I’m a Survivor
Two teachers and a student share their battles with cancer and how they’ve carried on
This year alone, there will be 1,685,210 new cases of cancer diagnosed. Almost 600,000 people will die in 2016, according to the National Cancer Institute. Three people in the school community have survived this deadly game.
“My mom and I found a lump on my head awhile back,” freshman Victoria Des Parois said. “Maybe around four years ago, and recently it started hurting, like it was throbbing and hurt to touch.”
When Des Parois went to the doctors they told her it looked like melanoma, a type of skin cancer. They are like moles, but more painful with cancer cells in them. She had two of them.
“They told me I would have to get surgery to remove them,” Des Parois said. “When they were cutting into my scalp there was just a lot of noises, and it was nasty when the skin was popping.”

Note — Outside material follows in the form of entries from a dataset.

/-- R119: one fault at most, the first in step order. A well-formed push completes exactly where its source
resolves and its write is admitted; a source that fails is reported whether or not the write would be
admitted, with SP unchanged; a contract violation is reported whether or not the read would be. -/
def Obligations.FaultsComeInStepOrder : Prop :=
  (∀ (i : Instr) (s : State) (c : FaultCause), source resolve8086 (invocationOf i) s = .error c →
    ∃ f, exec i s = .fault f ∧ f.cause = c ∧ f.left = { s with fault := some c }) ∧
  (∀ (i : Instr) (s : State), (∃ t, exec i s = .next t) ↔
    (∃ v, source resolve8086 (invocationOf i) s = .ok v) ∧ StackWritable s) ∧
  ∀ (op : Byte) (m : ModRm) (d : Disp) (pre : Option SegReg) (s : State), m.reg ≠ 6 →
    ∀ R, source R (.pushRm op m d pre) s = .error (.contractViolation op m.reg)

/-- R130: the cause codes, and R118: the two classes. -/
def Obligations.FaultCodes : Prop :=
  ∀ (op : Byte) (reg : BitVec 3) (pa : Nat) (s : State),
    (faultOf (.contractViolation op reg) s = .contractViolation op reg s ∧
      (FaultCause.contractViolation op reg).code = 1 ∧
      (FaultCause.contractViolation op reg).guestVisible = false) ∧
    (faultOf (.memRead pa 2) s = .memReadFault pa 2 s ∧ (FaultCause.memRead pa 2).code = 2 ∧
      (FaultCause.memRead pa 2).guestVisible = true) ∧
    (faultOf (.memWrite pa 2) s = .memWriteFault pa 2 s ∧ (FaultCause.memWrite pa 2).code = 3 ∧
      (FaultCause.memWrite pa 2).guestVisible = true)

/-! ### The sequencer and the run -/

/-- A step runs the decoded instruction: where the bytes at CS:IP decode to `i`, the step is `exec i`, with
IP moved past it on `Done` and left on a fault (R25); the length is that of the bytes read. -/
def Obligations.StepRunsTheDecodedInstruction : Prop :=
  ∀ (s : State) (i : Instr) (rest : List Byte), s.Running → decode (fetched s) = .ok (i, rest) →
    i.wellFormed = true ∧ (fetched s).length = instrLength i + rest.length ∧
    (∀ t, exec i s = .next t → step s = .next { t with ip := s.ip + BitVec.ofNat 16 (instrLength i) }) ∧
    (∀ f, exec i s = .fault f → step s = .fault f ∧ f.left.ip = s.ip)

/-- R75: how far a completed step moves IP, by form, a prefix counting one more. -/
def Obligations.StepAdvancesIpByTheLengthTable : Prop :=
  ∀ (s t : State), step s = .next t → ∃ i rest, decode (fetched s) = .ok (i, rest) ∧
    t.ip.toNat = (s.ip.toNat + (if (preOf i).isSome then 1 else 0) + formLength i) % 0x10000

/-- R25: no rule of the block reads or writes IP. -/
def Obligations.BlockIgnoresIp : Prop :=
  ∀ (i : Instr) (s : State) (x : Word),
    (∀ t, exec i s = .next t → t.ip = s.ip ∧ exec i { s with ip := x } = .next { t with ip := x }) ∧
    (∀ f, exec i s = .fault f → f.left.ip = s.ip ∧
      exec i { s with ip := x } = .fault (faultOf f.cause { f.left with ip := x }))

/-- R77, R117: bytes without an instruction are refused under their reason, the state unchanged but for the
mark and IP left at the instruction's first byte. -/
def Obligations.StepRefusesByReason : Prop :=
  ∀ s : State, s.Running →
    (decode (fetched s) = .error .notPushFamily →
      step s = .refused (.notPushFamily { s with refused := some .notPushFamily })) ∧
    (decode (fetched s) = .error .unsupportedPrefix →
      step s = .refused (.unsupportedPrefix { s with refused := some .unsupportedPrefix }))

/-- R17: `Done` is the only outcome a further instruction may run from. A step that answers a next state
starts and ends with no mark; a fault and a refusal set theirs, and the state they leave answers the same
for ever. -/
def Obligations.StopsAreFinal : Prop :=
  ∀ s : State,
    (∀ t, step s = .next t → s.Running ∧ t.Running) ∧
    (∀ f, step s = .fault f → f.left.fault = some f.cause ∧ step f.left = .fault f) ∧
    (∀ r, step s = .refused r → ∃ q left, r = refusalOf q left ∧ left.refused = some q ∧
      step left = .refused r ∧ left = { s with refused := some q })

/-- R131: with the reference dispatch a step never raises `ContractViolation`, and a run with a mark set has
not ended well. -/
def Obligations.ReferenceDispatchNeverViolates : Prop :=
  (∀ (s left : State) (op : Byte) (reg : BitVec 3), s.fault = none →
    step s ≠ .fault (.contractViolation op reg left)) ∧
  ∀ (l : Launch) (s : State), l.endsWell s = true → s.Running

/-- R23, R27, R29: over a whole step, whatever its outcome, no segment register, FLAGS, parameter or
general-purpose register but SP changes. -/
def Obligations.StepWritesNoRegisterButSp : Prop :=
  ∀ s : State,
    (∀ t, step s = .next t → t.regs = spMoved s.regs ∧ t.cfg = s.cfg) ∧
    (∀ f, step s = .fault f →
      (f.left.regs = s.regs ∨ f.left.regs = spMoved s.regs) ∧ f.left.cfg = s.cfg ∧
      f.left.mem = s.mem)

/-- R61: every fetch reads memory as it is then, so the fetch after a push sees it: a byte fetched from the
word a completed step wrote is the written word's byte, and any other byte fetched is as it was before. That
a byte past offset 0xFFFF is fetched from offset 0x0000 on is the model's choice (log entry 5). -/
def Obligations.FetchSeesTheWordPushed : Prop :=
  (∀ (t : State) (n : Nat) (b : Byte), (fetched t)[n]? = some b →
    b = Memory.read t.mem (phys t.cfg t.regs.cs (t.ip + BitVec.ofNat 16 n))) ∧
  ∀ (s t : State) (i : Instr) (rest : List Byte) (v : Word) (n : Nat) (b : Byte), s.Inv →
    decode (fetched s) = .ok (i, rest) → source resolve8086 (invocationOf i) s = .ok v →
    step s = .next t → (fetched t)[n]? = some b →
      let a := phys t.cfg t.regs.cs (t.ip + BitVec.ofNat 16 n)
      b = if a = nextPa s.cfg (stackPa s) then highByte v
        else if a = stackPa s then lowByte v
        else Memory.read s.mem a

/-- R137: a launch whose program would run past IP = 0xFFFF is refused as `IpWrap`; any other starts with
the registers, IP and parameters it is given, no mark, and its program at `Phys(CS, IP0)` onward. -/
def Obligations.LaunchPlacesTheProgram : Prop :=
  ∀ l : Launch,
    (0x10000 < l.ip0.toNat + l.program.length →
      launch l = .refused (.ipWrap { l.bare with refused := some .ipWrap })) ∧
    (l.ip0.toNat + l.program.length ≤ 0x10000 → ∃ s, launch l = .next s ∧
      s.regs = l.regs ∧ s.ip = l.ip0 ∧ s.cfg = l.cfg ∧ s.Running ∧
      (Memory.wf l.mem → l.program.length ≤ 2 ^ l.cfg.paWidth → ∀ n b, l.program[n]? = some b →
        Memory.read s.mem ((phys l.cfg l.regs.cs l.ip0 + n) % 2 ^ l.cfg.paWidth) = b))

Des Parois had her friend Josh, mom, and sister to get through it. Her other sisters didn’t know about it, but her main family knew and her mom was in the surgery room with her when they were removing it.
“Don’t be scared,” Des Parois said. “It’s not that bad it’s just if you have it on your head it’s going to be scary because you think the doctors are going to cut into your brain, but they don’t. Instead they cut on the scalp, digging really deep into your head, but not in your brain.”
The doctors don’t know if Des Parois is fully cleared. She has to wait another five months to until she finds out.
Biology teacher Fabiola Escalon also made her cancer discovery, finding it by accident.
In 2011, Escalon was putting her daughter to bed when she had the urge to cough. Trying to keep herself from waking the sleeping child, she put her hand on her chest and made a startling discovery.
“I put my hand to my chest trying to keep myself from being loud while coughing, I put a lot of pressure on my hand and I felt a lump, like a little rock, something hard,” Escalon said.
Escalon made a doctor’s appointment, but was dismayed with the lack of information and help.
But the doctor’s office wouldn’t give her the official results without the doctor viewing them. Escalon called day after day, even going to the hospital where her mammogram was done to pick up the results. She Googled the results and found it said ‘cancer, very high potential.’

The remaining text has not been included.